# SS316L Wire 26g



## RainstormZA (13/11/18)

Who has stock of the 26g SS316L Wire?

Reactions: Like 1


----------



## Dela Rey Steyn (13/11/18)

https://vapeguy.co.za/accessories/RBA-Rebuilding-supplies/vandy-vape-wire

@BumbleBee

Reactions: Like 1 | Thanks 2


----------



## RainstormZA (13/11/18)

only one spool in stock - I need two.

Edit: whaaaat? Last time I checked, there was none. 

Thanks @Dela Rey Steyn!!!!

Reactions: Like 2


----------



## BumbleBee (13/11/18)

RainstormZA said:


> only one spool in stock - I need two.
> 
> Edit: whaaaat?
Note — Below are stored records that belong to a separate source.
/-- The station-time unit and the sample synthesiser. `growth` is the HOLDOVER_PS_PER_S in force (R45, R52). `pulses` counts consecutive accepted pulses (or completed exchanges), `slips` holds
the positions of a run of slips in cycles since the last accepted pulse, latest first, and `labelOfs` is what a label adds to the
free-running ST in FREE and ACQUIRE (R53); `labelHeld` says that the label outlived an abandoned return step (R53). `view` is the station
time at the latest frame boundary below which no later command can have changed it (R80), `coastLog` the latest changes of the coasting flag, newest
first (R193). `past` holds the earlier mappings with the slews that ran under them, newest first (R305), and `loopDue` what the loop applies next. -/
structure Time where
  running : Bool := false
  si : SI := 0
  map : StMap := {}
  past : List (StMap × Option Slew) := []
  loopDue : Option LoopSet := none
  tgen : BitVec 8 := 0
  state : DpllState := .free
  pulses : Nat := 0
  lastPulse : Option FineTime := none
  misses : Nat := 0
  slips : List Nat := []
  refValid : Bool := false
  refHz : Nat := 0
  phasePs : Int := 0
  uLoss : Nat := 0
  lossSi : SI := 0
  growth : Nat := 50000
  bound : Nat := 60
  alarmed : Bool := false
  pending : Option PendingStep := none
  labelStep : Option PendingStep := none
  slew : Option Slew := none
  label : Option Nat := none
  labelOfs : Option Int := none
  labelHeld : Bool := false
  lastStepPs : Int := 0
  stepCnt : Nat := 0
  lossCnt : Nat := 0
  slipCnt : Nat := 0
  missCnt : Nat := 0
  ref : RefCfg := {}
  epoch : EpochCfg := {}
  policy : ReturnPolicy := {}
  synLock : Bool := false
  synLoss : Nat := 0
  gatedFrom : Option SI := none
  gateEnd : SI := 0
  outActive : Bool := false
  refoutOn : Bool := false
  epochOutHigh : Bool := false
  epochOutUntil : SI := 0
  tt : TimeTransfer := {}
  snap : Snap := {}
  view : Snap := {}
  coastLog : List (SI × Bool) := []
  deriving DecidableEq, Repr

/-- A scheduler entry (R67 to R73, R78): the requested ST, when and by whom it was accepted, its acceptance order, the
command, and for a repeating entry FIRST_ST, COUNT, PERIOD and the occurrences done. `announced` marks a root's ARM or DISARM that has gone down the
tree, `casLate` one whose due ST lies after the requested one (R189). -/
structure SchedEntry where
  due : Nat
  accepted : SI
  order : Nat
  packet : Packet
  opcode : Nat
  reply : Option (Nat × BitVec 16)
  repeats : Bool := false
  first : Nat := 0
  count : Nat := 0
  period : Nat := 0
  done : Nat := 0
  casLate : Bool := false
  announced : Bool := false
  deriving DecidableEq, Repr

/-- The scheduler table (R67, R82). -/
structure Sched where
  entries : Tab SchedEntry := []
  nextOrder : Nat := 0
  failCnt : Nat := 0
  lateCnt : Nat := 0
  deriving DecidableEq, Repr

/-! ### PCIe endpoint (12_host_interface.md) -/

/-- What a non-posted request reads (R409, R411, R429): a packet header, a packet's parameters with its header bytes, or
REPLAY input. -/
inductive ReadUse where
  | header (ring : Nat)
  | params (ring : Nat) (hdr : List Byte)
  | replay (job ofs : Nat)
  deriving DecidableEq, Repr

/-- An outstanding request (R409 to R411, R413): its use, address, length, whether it is the second try, the completion
timeout in ns it was issued with, and whether it waits to be issued again. -/
structure Request where
  use : ReadUse
  addr : Nat
  len : Nat
  retried : Bool := false
  timeoutNs : Nat := 50000000
  issuedAt : SI := 0
  failedTag : Option Nat := none
  deriving DecidableEq, Repr

/-- MSI-X table entry (R407). -/
structure MsixEntry where
  addr : BitVec 64 := 0
  data : Word := 0
  masked : Bool := true
  deriving DecidableEq, Repr

/-- Event map entry (R407). -/
structure EvMap where
  enable : Bool := false
  wake : Bool := false
  vector : Nat := 0
  deriving DecidableEq, Repr
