-- ==== Sys2Proof/Machine/Operands.lean ====
section
/-! DEFINITION. The operand forms of Opain packets: fields of the parameter area by byte offset (13_command_interface.md, R3). -/

namespace Sys2Proof.Machine

/-- The n-byte little-endian field at byte `ofs` of a parameter area. -/
def pField (p : List Byte) (ofs n : Nat) : Nat := leNat ((p.drop ofs).take n)

/-- The signed n-byte field at byte `ofs`. -/
def pInt (p : List Byte) (ofs n : Nat) : Int := toSigned (8 * n) (pField p ofs n)

/-- n reserved bytes at `ofs`, which must be 0. -/
def pZero (p : List Byte) (ofs n : Nat) : Bool := pField p ofs n = 0

/-- The field lies within lo..hi. -/
def pIn (p : List Byte) (ofs n lo hi : Nat) : Bool := decide (lo ≤ pField p ofs n ∧ pField p ofs n ≤ hi)

/-- Bits of the byte at `ofs` above bit `k` are 0. -/
def pBits (p : List Byte) (ofs k : Nat) : Bool := decide (pField p ofs 1 < 2 ^ k)

/-- A chunk of n bytes at `ofs`. -/
def pBytes (p : List Byte) (ofs n : Nat) : List Byte := (p.drop ofs).take n

/-- A mask of 256 bits at `ofs`. -/
def pMask (p : List Byte) (ofs : Nat) : BitVec 256 := BitVec.ofNat 256 (pField p ofs 32)

/-- The packet's parameters as n fixed-size records from `ofs`. -/
def pRecords (p : List Byte) (ofs size : Nat) (n : Nat) : List (List Byte) :=
  (List.range n).map (fun i => pBytes p (ofs + size * i) size)

end Sys2Proof.Machine
end

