/-- The item of segment number `seg` stops waiting in staging and is owed, and with it every later one of its source (R347);
beyond the spill limit it is dropped (R349), but not while delivery is `stopped`, when it does not count either (R412). -/
def Bobbin.owe (b : Bobbin) (stopped contained : Bool) (seg : Nat) : Bobbin :=
  match b.queue.find? (fun q => q.seg.seg = seg && !q.owed && q.gap.isNone) with
  | none => b
  | some x =>
    let later := b.queue.filter (fun q => !q.owed && q.gap.isNone && q.seg.source = x.seg.source && decide (seg ≤ q.seg.seg))
    let step := fun (b : Bobbin) (q : QItem) =>
      if !q.seg.audit && !stopped && (b.dropping || decide (b.limit < b.owedBytes + 8 * (q.copyFor b.provisional).len)) then
        let before := b.queue.takeWhile (fun y => y.seg.seg ≠ q.seg.seg || y.gap.isSome)
        let after := b.queue.drop (before.length + 1)
        { b with queue := gapBetween before q.seg 3 false after, dropping := b.dropping || decide (b.spillMib ≠ 0) }
      else { (if b.owing then b else b.flag flagSpill) with
             queue := b.queue.map (fun y => if y.seg.seg = q.seg.seg && y.gap.isNone then
               { y with owed := true, ready := false, counted := !q.seg.audit && !stopped, hostStopped := stopped, contained := stopped && contained } else y) }
    later.foldl step b

/-- An item is owed because its region's hash pipeline is full (R33), and with it every later one of its source (R347); it is not dropped itself. -/
def Bobbin.defer (b : Bobbin) (stopped contained : Bool) (x : QItem) : Bobbin :=
  let b := { (if b.owing then b else b.flag flagSpill) with
    queue := b.queue.map (fun y => if y = x then { y with owed := true, ready := x.owed, deferred := true } else y) }
  match b.queue.find? (fun y => !y.owed && y.gap.isNone && y.seg.source = x.seg.source && decide (x.seg.seg < y.seg.seg)) with
  | none => b
  | some y => b.owe stopped contained y.seg.seg

/-- Dropping ends once the owed amount has fallen below half the limit (R349). -/
def Bobbin.recover (b : Bobbin) (stopped : Bool) : Bobbin :=
  { b with dropping := b.dropping && decide (b.limit ≤ 2 * b.owedNow stopped) }

/-! ### The copy that is delivered -/

/-- Set POISON in a record's header (R276). -/
def Rec.poisoned (r : Rec) : Rec :=
  match r.words with
  | [] => r
  | h :: rest => { r with words := (h ||| 0x10000#64) :: rest }

/-- The record's SELVEDGE where it carried captured data (R279): whole frames, block scope for FRAME, else the reduction. -/
def Rec.poisonSelvedge (r : Rec) (source : Nat) : List Rec :=
  match r.captured, r.span with
  | true, some (lo, hi) =>
    let a := floor16 lo
    let len := floor16 hi + 16 - a
    if r.type = 1 then [recSelvedge 9 2 (((r.words.head?).getD 0).toNat / 2 ^ 32 % 64) a len]
    else [recSelvedge 9 4 source a len]
  | _, _ => []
Last time I checked, there was none.
> 
> Thanks @Dela Rey Steyn!!!!


I currently have 5 of the 26g in stock, I also have some 28g on the way.
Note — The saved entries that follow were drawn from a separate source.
/-- SEGMENT_DELIVERED: bobbin b, whose turn it is (R346), takes its next segment; `badWords` are the payload words that left staging with a parity error.
Nothing is delivered to a bobbin that is not next. A segment of an evidence stream waits for
its region's hash pipeline: one that would take it above 32 GB/s over 1 ms is owed and comes back from backlog, unless the ring has overwritten it by
then; a window segment, which is never owed, waits where it is (R33, R317, R324, R348). -/
def rowSegmentDelivered (t : SI) (b : Fin 262144) (badWords : List Nat) (s : State) : State :=
  let s := s.moment t
  match tfind s.bob.tab b.val with
  | none => s
  | some x =>
    match s.readyFor x with
      | none => s
      | some (q, g) =>
        if s.served x.loc1 ≠ some b.val then s else
        let bad := if q.owed || q.gap.isSome || q.again then [] else badWords.filter (fun w => decide (w + 12 < g.len))
        let (g', words) := g.poison x.stream.isSome s.freeCtr bad
        let out := splitPoison words 0 g'.pieces
        let s := if bad = [] then s else s.tick
        let s := s.passVisits x.loc1 b.val g.len
        let x := (tfind s.bob.tab b.val).getD x
        if x.free < g'.pieceWords then (s.modBob b.val (fun y => { y with
            credit := y.quantum (decide ((if x.loc1 then s.bob.turnDram else s.bob.turnHost) = b.val)) g.len
            queue := y.queue.map (fun z => if z = q then { z with need := g'.pieceWords } else z) })).turnTo x.loc1 b.val
        else match x.stream with
          | none => s.deliverAll b.val q out
          | some n =>
            let r := g'.hashRegion n
            let rg := s.region r
            if q.again then s.deliverAll b.val q out
            else if rg.hashFull s.time.si s.time.ref.rateKhz (8 * g'.pieceWords) then
              let s := (s.modBob b.val (fun y => if srcClass q.seg.source = 4 then
                  { y with queue := y.queue.map (fun z => if z = q then { z with deferred := true } else z) }
                else y.defer (s.ringStopped y) s.pcie.frozen q)).modRegion r
                (fun y => { y with hashDeferred := satInc 16 y.hashDeferred, hashEvent := some (s.time.si / 1048576) })
              (s.raiseIf (onceAnchor s rg.hashEvent) (regionEvent r 12)).retire
            else s.deliverAll b.val q out

/-- Segment `seg` has waited 100 µs in the bobbin's queue, and may be owed: one of a window source never is (R347, R348). -/
def Bobbin.waited (b : Bobbin) (seg : Nat) (khz : Nat) (si : SI) : Bool :=
  b.queue.any (fun q => q.seg.seg = seg && srcClass q.seg.source ≠ 4 && decide (q.since + slotsOfNs khz 100000 ≤ si))

/-- OWE_TIMEOUT: a segment that has waited 100 µs in staging for bobbin b is owed (R347). -/
def execOweTimeout (t : SI) (b : Fin 262144) (seg : Nat) (s : State) : Host.Outcome State Fault Refusal :=
  let s := s.moment t
  .next ((s.modBob b.val (fun x => if x.waited seg s.time.ref.rateKhz s.time.si then x.owe (s.ringStopped x) s.pcie.frozen seg else x)).retire)

/-- The gap item that an owed segment becomes when its backlog no longer holds it, or its read was poisoned (R348, R380, R412). -/
def Bobbin.loseItem (b : Bobbin) (x : QItem) (cause : Nat) : Bobbin :=
  let before := b.queue.takeWhile (fun y => y ≠ x)
  let after := b.queue.drop (before.length + 1)
  { b with queue := gapBetween before x.seg cause x.contained after }

/-- The cause of an owed segment that is overwritten while delivery is `stopped` or not (R350, R412). -/
def QItem.lostCause (x : QItem) (stopped : Bool) : Nat :=
  if x.hostStopped || stopped then (if x.contained then selContained else selStopped) else selBacklog

/-- Hashing of the stream waits: its bobbin's delivery is stopped, or the region whose pipeline holds the segment is reset; then the partial digest is
discarded and the segment hashed again (R324). -/
def State.hashStopped (s : State) (bobbin region : Nat) : Bool :=
  (s.region region).rstState ≠ 0 || (match tfind s.bob.tab bobbin with
    | none => false
    | some b => s.ringStopped b)

/-- SEGMENT_HASH_COMPLETE: the oldest delivered segment of the stream whose hash was outstanding is chained; the cadence or a close may
place a SIGNATURE (R318, R322, R324). A close whose final signature cannot be made ends the stream here (R464, R481). -/
def rowSegmentHashComplete (t : SI) (stream : Fin 4096) (s : State) : State :=
  let s := s.moment t
  let x := s.stream stream.val
  match x.toHash with
  | [] => s
  | (num, ch, r) :: rest =>
    if s.hashStopped x.bobbin r then s else
    let s := s.modStream stream.val (fun y => { y with
      toHash := rest, lastChain := ch, hashed := y.hashed + 1, hashedSince := y.hashedSince + 1
      finalDue := y.finalDue || (y.closing && y.closeSeg = some num) })
    if x.closeSeg = some num && (x.noFinal || !s.canSign) then ((s.endStream stream.val).resumeCreate x.deferred)
    else if rest = [] && x.due.isSome then s.signAs stream.val (x.due.getD 0)
    else if x.closeSeg = some num || x.cadence (x.hashedSince + 1) s.time.si then (s.sign stream.val) else s

/-- SIGNATURE_INTERVAL_EXPIRY: SIG_MS × 4,000,000 slots have passed since the last signature with a segment hashed since (R322). -/
def execSignatureIntervalExpiry (t : SI) (stream : Fin 4096) (s : State) : Host.Outcome State Fault Refusal :=
  let s := s.moment t
  let x := s.stream stream.val
  if x.active && !x.closing && decide (0 < x.hashedSince) && x.overdue s.time.si
  then .next (s.sign stream.val) else .next s

end Sys2Proof.Machine
end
Reactions: Like 2 | Winner 1


----------



## RainstormZA (13/11/18)

BumbleBee said:


> I currently have 5 of the 26g in stock, I also have some 28g on the way.


Ooh yes please. Let me know when it's get there. I'll order both. Will be perfect for making some fused claptons.

Reactions: Like 2


----------